ENTRIES SUPPLIED Block Start

-- ==== Sys2Proof/Machine/Assembler.lean ====
section
/-! DEFINITION. Command sequences as text (30_encoding.md R59): one mnemonic per command, operands in decimal, `0x`
hexadecimal or a quoted character (its byte value), separated by a comma, one command per line, `;` starting a
comment. Which characters separate words, and that mnemonics are in capitals, are readings of the model (log 15). -/

namespace Sys2Proof.Machine

/-- A piece of a line. -/
inductive Token where
  | word (cs : List Char)
  | quoted (c : Char)
  | comma
  | bad
deriving DecidableEq, Repr

/-- The quotation mark of a quoted character. -/
def quoteMark : Char := Char.ofNat 39

/-- A space or a tab. -/
def isBlank (c : Char) : Bool := c == ' ' || c == Char.ofNat 9

/-- The word read so far, last character first, as a token in front of the others. -/
def flushWord (held : List Char) (ts : List Token) : List Token :=
  if held.isEmpty then ts else .word held.reverse :: ts

/-- The tokens of a line; `held` is the word being read, last character first. A `;` ends the line. -/
def tokens : List Char → List Char → List Token
  | held, [] => flushWord held []
  | held, [c] =>
    if c == ';' then flushWord held []
    else if isBlank c then flushWord held []
    else if c == ',' then flushWord held [.comma]
    else if c == quoteMark then flushWord held [.bad]
    else flushWord (c :: held) []
  | held, [c, d] =>
    if c == ';' then flushWord held []
    else if isBlank c then flushWord held (tokens [] [d])
    else if c == ',' then flushWord held (.comma :: tokens [] [d])
    else if c == quoteMark then flushWord held [.bad]
    else tokens (c :: held) [d]
  | held, c :: d :: e :: cs =>
    if c == ';' then flushWord held []
    else if isBlank c then flushWord held (tokens [] (d :: e :: cs))
    else if c == ',' then flushWord held (.comma :: tokens [] (d :: e :: cs))
    else if c == quoteMark then
      flushWord held (if e == quoteMark then .quoted d :: tokens [] cs else [.bad])
    else tokens (c :: held) (d :: e :: cs)

/-- The value of a digit, decimal or hexadecimal in either case. -/
def digitValue (c : Char) : Option Nat :=
  if '0'.toNat ≤ c.toNat ∧ c.toNat ≤ '9'.toNat then some (c.toNat - '0'.toNat)
  else if 'a'.toNat ≤ c.toNat ∧ c.toNat ≤ 'f'.toNat then some (c.toNat - 'a'.toNat + 10)
  else if 'A'.toNat ≤ c.toNat ∧ c.toNat ≤ 'F'.toNat then some (c.toNat - 'A'.toNat + 10)
  else none

/-- Digits of a numeral to `base`, after the value `acc`. -/
def numeralFrom (base acc : Nat) : List Char → Option Nat
  | [] => some acc
  | c :: cs =>
    match digitValue c with
    | some d => if d < base then numeralFrom base (acc * base + d) cs else none
    | none => none

/-- A number: decimal unless written `0x..` (R6, R59). -/
def numeral : List Char → Option Nat
  | [] => none
  | '0' :: 'x' :: c :: cs => numeralFrom 16 0 (c :: cs)
  | c :: cs => numeralFrom 10 0 (c :: cs)

/-- An operand: a number or a quoted character. -/
def operand : Token → Option Nat
  | .word cs => numeral cs
  | .quoted c => some c.toNat
  | .comma => none
  | .bad => none

/-- A command that takes no operand. -/
def bareCommand (cs : List Char) : Option AsmCommand :=
  if cs == ['C', 'L', 'R', 'F'] then some .clrf
  else if cs == ['B', 'U', 'I', 'L', 'D'] then some .build
  else if cs == ['D', 'E', 'C'] then some .dec
  else if cs == ['S', 'E', 'R'] then some .ser
  else if cs == ['D', 'E', 'S'] then some .des
  else none

/-- The command a line's tokens write down. -/
def commandOf : List Token → Option AsmCommand
  | [.word cs] => bareCommand cs
  | [.word cs, y] =>
    if cs == ['E', 'N', 'C'] then
      match operand y with
      | some a => some (.enc a)
      | none => none
    else none
  | [.word cs, y, .comma, c] =>
    if cs == ['S', 'E', 'T', 'F'] then
      match operand y, operand c with
      | some a, some b => some (.setf a b)
      | _, _ => none
    else none
  | _ => none

/-- What a line stands for: `some none` for a line with no command, `none` for one that is an error of whoever wrote
it (an operand out of range "has no encoding", R59). -/
def assembleLine (cs : List Char) : Option (Option CmdWord) :=
  match tokens [] cs with
  | [] => some none
  | ts =>
    match commandOf ts with
    | none => none
    | some a =>
      match a.instr with
      | none => none
      | some i => some (some (encode i))

end Sys2Proof.Machine
end

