/-- In any arena ENC comes to its end only by having its bits accepted (R80). -/
theorem encBody_done_transferred {y : Sym} (e : encBody y s = .done () u) : s.TransferredTo u := by
  unfold encBody at e
  split at e
  · cases e
  · cases e
  all_goals
    split at e
    · cases e
    · split at e
      · cases e
      · obtain ⟨k, writes, rfl⟩ := Flow.mapState_eq_done e
        obtain ⟨accepts, written⟩ := sinkBits_done writes
        exact .of_written accepts written rfl

/-- In any arena DEC comes to its end only by having been given its bits (R85). -/
theorem decBody_done_transferred (e : decBody s = .done () u) : s.TransferredTo u := by
  unfold decBody at e
  split at e
  · cases e
  · cases e
  all_goals
    split at e
    · cases e
    · obtain ⟨y, v, walk, ended⟩ := Flow.bind_eq_done e
      obtain ⟨k, reads, rfl⟩ := Flow.mapState_eq_done walk
      cases ended
      obtain ⟨inp, gives, past⟩ := descend_done reads
      exact .of_given gives rfl past

/-- In any arena SER comes to its end only by having its bits accepted (R90). -/
theorem serBody_done_transferred (e : serBody s = .done () u) : s.TransferredTo u := by
  unfold serBody at e
  split at e
  · cases e
  all_goals
    obtain ⟨k, writes, rfl⟩ := Flow.mapState_eq_done e
    obtain ⟨out, accepts, written⟩ := serNode_done writes
    exact .of_written accepts written rfl

/-- DES comes to its end only by having been given a header (R95). -/
theorem desBody_done_transferred (e : desBody s = .done () u) : s.TransferredTo u := by
  obtain ⟨⟨τ, k⟩, reads, rfl⟩ := Flow.mapState_eq_done e
  obtain ⟨T, -, gives, past, -⟩ := desTree_done reads
  exact .of_given gives rfl past

/-- Pseudocode that comes to its end has passed over no failing transfer (R115). -/
theorem bodyOf_done_transferred {i : Instr} (e : bodyOf i s = .done () u) : s.TransferredTo u := by
  cases i with
  | setf y c => cases e; exact .of_eq rfl rfl
  | clrf => cases e; exact .of_eq rfl rfl
  | build =>
    obtain ⟨τ, -, rfl⟩ := Flow.mapState_eq_done e
    exact .of_eq rfl rfl
  | enc y => exact encBody_done_transferred e
  | dec => exact decBody_done_transferred e
  | ser => exact serBody_done_transferred e
  | des => exact desBody_done_transferred e

end

/-! ## Status -/

/-- Code 0 is that of no fault (R58). -/
theorem Cause.code_ne_zero (x : Cause) : x.code ≠ 0 := by cases x <;> decide

theorem State.errBits_of_none {s : State} (h : s.err = none) : s.errBits = 0 := by simp only [errBits, h]

theorem State.errBits_of_some {s : State} {x : Cause} (h : s.err = some x) : s.errBits = x.code := by
  simp only [errBits, h]

theorem State.errPin_of_none {s : State} (h : s.err = none) : s.errPin = false := by rw [errPin, h]; rfl

theorem State.errPin_of_some {s : State} {x : Cause} (h : s.err = some x) : s.errPin = true := by rw [errPin, h]; rfl

section
variable {i : Instr} {s t : State} (herr : s.err = none) (e : exec i s = .next t)
include herr e

/-- A command whose pseudocode ends leaves ERR 0 and is answered OK (R106). -/
theorem exec_ok_of_done {u : State} (body : bodyOf i s = .done () u) :
    t.err = none ∧ t.rsp = some (rspWord stOk t.tree.kind t.res) := by
  rw [exec_of_bodyOf_done herr body] at e
  cases e
  have kept : Kept s u := bodyOf_kept (i := i) (by rw [body]; rfl)
  exact ⟨kept.err.trans herr, rfl⟩

/-- A command whose pseudocode raises `x` leaves `x` in ERR and is answered with its code (R107). -/
theorem exec_faults_of_raise {x : Cause} {u : State} (body : bodyOf i s = .raise x u) :
    t.err = some x ∧ t.rsp = some (rspWord x.code t.tree.kind t.res) := by
  rw [exec_of_bodyOf_raise herr body] at e
  cases e
  exact ⟨rfl, rfl⟩

/-- The status of a command that ends is ERR as it then stands (R105). -/
theorem exec_status_is_errBits (ended : t.waiting = none) :
    t.rsp = some (rspWord t.errBits t.tree.kind t.res) := by
  rcases exec_next e with ⟨locked, -⟩ | ⟨-, u, -, ⟨body, -⟩ | ⟨x, body, -⟩ | ⟨p, -, rfl⟩⟩
  · rw [locked_of_none herr] at locked; cases locked
  · obtain ⟨err, rsp⟩ := exec_ok_of_done herr e body
    rw [rsp, State.errBits_of_none err]
    rfl
  · obtain ⟨err, rsp⟩ := exec_faults_of_raise herr e body
    rw [rsp, State.errBits_of_some err]
  · cases ended

end

/-- Settles O10: how the pseudocode ends decides ERR and the status, and it ends without a raise only if every transfer
it made went through. -/
theorem statusIsTheFaultMet : Obligations.StatusIsTheFaultMet := by
  intro i s t herr _ e
  refine ⟨fun u body => ?_, fun x u body => ?_, exec_status_is_errBits herr e, fun ended ok => ?_⟩
  · obtain ⟨err, rsp⟩ := exec_ok_of_done herr e body
    exact ⟨err, State.errPin_of_none err, rsp⟩
  · obtain ⟨err, rsp⟩ := exec_faults_of_raise herr e body
    exact ⟨err, x.code_ne_zero, State.errPin_of_some err, rsp⟩
  · obtain ⟨u, body, sink, source⟩ := exec_ended_ok herr e ok ended
    rw [sink, source]
    exact bodyOf_done_transferred body

end Sys2Proof.Machine
end

section
/-! Reset as the host's input, and reset inside a command (70_reset_and_hazards.md R125, 20_memory.md R46). -/

namespace Sys2Proof.Machine

/-- No command takes an input from the host: that is the step's part (R9). -/
theorem exec_host {i : Instr} {s t : State} (e : exec i s = .next t) : t.host = s.host := by
  rcases exec_next e with ⟨-, rfl⟩ | ⟨-, u, kept, ⟨-, rfl⟩ | ⟨x, -, rfl⟩ | ⟨p, -, rfl⟩⟩
  · rfl
  all_goals exact kept.host

/-- A legal word cut by reset is fetched as the command it decodes to. -/
theorem fetch_cutByReset_of_decode_ok {s : State} {w : CmdWord} {rest : List HostInput} {i : Instr}
    (host : s.host = .commandCutByReset w :: rest) (idle : s.waiting = none) (decoded : decode w = .ok i) :
    fetch s = .runThenReset i { s with host := rest } := by
  simp only [fetch, host, idle, decoded]

/-- The command comes to its end, and its response is lost to the reset. -/
theorem step_of_fetch_runThenReset {s t u : State} {i : Instr} (fetched : fetch s = .runThenReset i t)
    (run : exec i t = .next u) : step s = .next u.resetBlock := by
  simp only [step, fetched, run, cutByReset]

theorem step_cutByReset_of_decode_error {s : State} {w : CmdWord} {rest : List HostInput} {e : Illegal}
    (host : s.host = .commandCutByReset w :: rest) (idle : s.waiting = none) (decoded : decode w = .error e) :
    step s = .next ({ s with host := rest } : State).resetBlock := by
  simp only [step, fetch, host, idle, decoded]

/-- Settles O13: the step gives the reset block of the state the command left, or of the state before a word that is no
command, and reset leaves the streams and the host alone. -/
theorem resetAbandonsACommand : Obligations.ResetAbandonsACommand := by
  refine ⟨fun s u w i rest host idle decoded run => ?_, fun s w e rest host idle decoded => ?_⟩
  · have taken : u.host = rest := exec_host run
    exact ⟨_, step_of_fetch_runThenReset (fetch_cutByReset_of_decode_ok host idle decoded) run, by simp [taken]⟩
  · exact ⟨_, step_cutByReset_of_decode_error host idle decoded, by simp⟩

/-- Settles O12: held or not, the block takes the reset, and each register is read off the reset block. -/
theorem resetInputResetsTheBlock : Obligations.ResetInputResetsTheBlock := by
  intro s rest host
  exact ⟨_, step_of_reset host, by simp [State.errPin, State.cmdReady, Tree.ncount]⟩

end Sys2Proof.Machine
end
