-- ==== Sys2Proof/Machine/Dispatch.lean ====
section
/-! DEFINITION. The meaning of each command: one arm a constructor. -/

namespace Sys2Proof.Machine

def exec (i : Instr) (s : State) : Host.Outcome State Fault Refusal :=
  match i with
  | .powerOnReset straps los => Sys2Proof.Machine.execPowerOnReset straps los s
  | .tributaryOpen p => Sys2Proof.Machine.execTributaryOpen p s
  | .tributaryDataOctet p b => Sys2Proof.Machine.execTributaryDataOctet p b s
  | .closeEnd p => Sys2Proof.Machine.execCloseEnd p s
  | .closeAbort p => Sys2Proof.Machine.execCloseAbort p s
  | .tributaryInvalidSymbol p => Sys2Proof.Machine.execTributaryInvalidSymbol p s
  | .tributaryIdle p => Sys2Proof.Machine.execTributaryIdle p s
  | .egressCloseEndSent p => Sys2Proof.Machine.execEgressCloseEndSent p s
  | .trkLosAsserted => Sys2Proof.Machine.execTrkLosAsserted s
  | .trkLosDeasserted => Sys2Proof.Machine.execTrkLosDeasserted s
  | .trunkIdleReceived => Sys2Proof.Machine.execTrunkIdleReceived s
  | .openFirst t => Sys2Proof.Machine.execOpenFirst t s
  | .openNext t k => Sys2Proof.Machine.execOpenNext t k s
  | .trunkDataOctet b => Sys2Proof.Machine.execTrunkDataOctet b s
  | .closeMore => Sys2Proof.Machine.execCloseMore s
  | .closeLast => Sys2Proof.Machine.execCloseLast s
  | .clearReceived => Sys2Proof.Machine.execClearReceived s
  | .trunkInvalidSymbol => Sys2Proof.Machine.execTrunkInvalidSymbol s
  | .blockSent => Sys2Proof.Machine.execBlockSent s
  | .closeMoreSent => Sys2Proof.Machine.execCloseMoreSent s
  | .closeLastSent => Sys2Proof.Machine.execCloseLastSent s
  | .clearSent => Sys2Proof.Machine.execClearSent s
  | .epochExpiry => Sys2Proof.Machine.execEpochExpiry s
  | .windowIdleTimeout => Sys2Proof.Machine.execWindowIdleTimeout s
  | .resendTimerExpiry => Sys2Proof.Machine.execResendTimerExpiry s
  | .agentAttemptEvent => Sys2Proof.Machine.execAgentAttemptEvent s
  | .agentRetry => Sys2Proof.Machine.execAgentRetry s
  | .noticeClaimRetry => Sys2Proof.Machine.execNoticeClaimRetry s
  | .malformedRequest t b rest => Sys2Proof.Machine.execMalformedRequest t b rest s
  | .select h table base => Sys2Proof.Machine.execSelect h table base s
  | .release h => Sys2Proof.Machine.execRelease h s
  | .read h offset count => Sys2Proof.Machine.execRead h offset count s
  | .writeStream h offset count es => Sys2Proof.Machine.execWriteStream h offset count es s
  | .writeAllot h offset count es => Sys2Proof.Machine.execWriteAllot h offset count es s
  | .writeStreamTally h offset count es => Sys2Proof.Machine.execWriteStreamTally h offset count es s
  | .writeTier h offset count es => Sys2Proof.Machine.execWriteTier h offset count es s
  | .writePort h offset count es => Sys2Proof.Machine.execWritePort h offset count es s
  | .writePart h offset count es => Sys2Proof.Machine.execWritePart h offset count es s
  | .writeDiscard h offset count es => Sys2Proof.Machine.execWriteDiscard h offset count es s
  | .writeNotices h offset count es => Sys2Proof.Machine.execWriteNotices h offset count es s
  | .append h tail new => Sys2Proof.Machine.execAppend h tail new s
  | .acknowledge h sequence => Sys2Proof.Machine.execAcknowledge h sequence s
  | .status h => Sys2Proof.Machine.execStatus h s
  | .restart h => Sys2Proof.Machine.execRestart h s
  | .portReset h port => Sys2Proof.Machine.execPortReset h port s

end Sys2Proof.Machine
end

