-- ==== Sys2Proof/Safety.lean ====
section
/-! DEFINITION. The terms the statements about the part use: frames (which blocks an event may change), the
discard of one frame, what a queue of notices becomes at a raise, the answer of a request, and the invariants
that every step keeps. -/

namespace Sys2Proof.Machine

/-! ## Frames -/

/-- The blocks of the state. -/
inductive Block where
  | buf
  | streams
  | metering
  | ports
  | queues
  | tx
  | line
  | rx
  | agent
  | part
  | notices
  | tallies
  | releaseEvents
  | pending
  deriving DecidableEq, Repr

/-- Every block that is not listed stands as it stood. -/
def ChangesOnly (bs : List Block) (s t : State) : Prop :=
  (Block.buf ∈ bs ∨ t.buf = s.buf) ∧ (Block.streams ∈ bs ∨ t.streams = s.streams) ∧
  (Block.metering ∈ bs ∨ t.metering = s.metering) ∧ (Block.ports ∈ bs ∨ t.ports = s.ports) ∧
  (Block.queues ∈ bs ∨ t.queues = s.queues) ∧ (Block.tx ∈ bs ∨ t.tx = s.tx) ∧
  (Block.line ∈ bs ∨ t.line = s.line) ∧ (Block.rx ∈ bs ∨ t.rx = s.rx) ∧
  (Block.agent ∈ bs ∨ t.agent = s.agent) ∧ (Block.part ∈ bs ∨ t.part = s.part) ∧
  (Block.notices ∈ bs ∨ t.notices = s.notices) ∧ (Block.tallies ∈ bs ∨ t.tallies = s.tallies) ∧
  (Block.releaseEvents ∈ bs ∨ t.releaseEvents = s.releaseEvents) ∧
  (Block.pending ∈ bs ∨ t.pending = s.pending)

/-- Every handle but those listed has the record it had. -/
def KeepsHandles (except : List Nat) (s t : State) : Prop := ∀ k, k ∉ except → t.handle? k = s.handle? k

/-- Every octet of the cell store reads as it read. -/
def KeepsOctets (s t : State) : Prop :=
  ∀ a, Memory.read t.buf.octets a = Memory.read s.buf.octets a

/-- Every octet but the one at `x` reads as it read. -/
def KeepsOctetsBut (x : Nat) (s t : State) : Prop :=
  ∀ a, a ≠ x → Memory.read t.buf.octets a = Memory.read s.buf.octets a

/-- Every octet of every cell that a frame held reads as it read. -/
def KeepsHeld (s t : State) : Prop :=
  ∀ a, a / 64 ∈ s.heldCells → Memory.read t.buf.octets a = Memory.read s.buf.octets a

/-- Every tier queue keeps its limit. -/
def KeepsLimits (s t : State) : Prop := ∀ u, (t.queue u).limit = (s.queue u).limit

/-- Every port but `p` stands as it stood. -/
def KeepsPorts (p : Port) (s t : State) : Prop := ∀ q, q ≠ p → t.port q = s.port q

/-! ## Release events and discards -/

/-- No claimer waits for a release event, and no release event is being taken (R13). -/
def State.NoWaiter (s : State) : Prop :=
  s.agent.state = .idle ∧ s.notices.pending = false ∧ s.releaseEvents = 0

/-- The counts after one discard with a cause and a stream, if the stream is known (steps 2 and 3 of R189). -/
def Counted (s t : State) (c : Cause) (stream : Option StreamIx) : Prop :=
  t.discardCount c = s.discardCount c + 1 ∧ (∀ d, d ≠ c → t.discardCount d = s.discardCount d) ∧
  ∀ i, t.tally i =
    if stream = some i then { s.tally i with framesDiscarded := (s.tally i).framesDiscarded + 1 } else s.tally i

/-- The whole discard of the frame held in `h`: handle FREE, no octet or other handle changed, one count, and one
release event raised (R13, R189). -/
def Discarded (s t : State) (c : Cause) (h : Nat) : Prop :=
  t.handle? h = none ∧ KeepsHandles [h] s t ∧ KeepsOctets s t ∧ Counted s t c (s.streamOf h) ∧
  t.releaseEvents = s.releaseEvents + 1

ENTRIES SUPPLIED Block End

§ **WORK REQUEST**:
From the line that has "simp only [step, fetch, host, idle, decoded]" through the line that has "exact ⟨_, step_of_fetch_runThenReset", copy every line exactly as it appears above, and leave out all others.

§ **EXPECTED ANSWER**:
  simp only [step, fetch, host, idle, decoded]

/-- Settles O13: the step gives the reset block of the state the command left, or of the state before a word that is no
command, and reset leaves the streams and the host alone. -/
theorem resetAbandonsACommand : Obligations.ResetAbandonsACommand := by
  refine ⟨fun s u w i rest host idle decoded run => ?_, fun s w e rest host idle decoded => ?_⟩
  · have taken : u.host = rest := exec_host run
    exact ⟨_, step_of_fetch_runThenReset (fetch_cutByReset_of_decode_ok host idle decoded) run, by simp [taken]⟩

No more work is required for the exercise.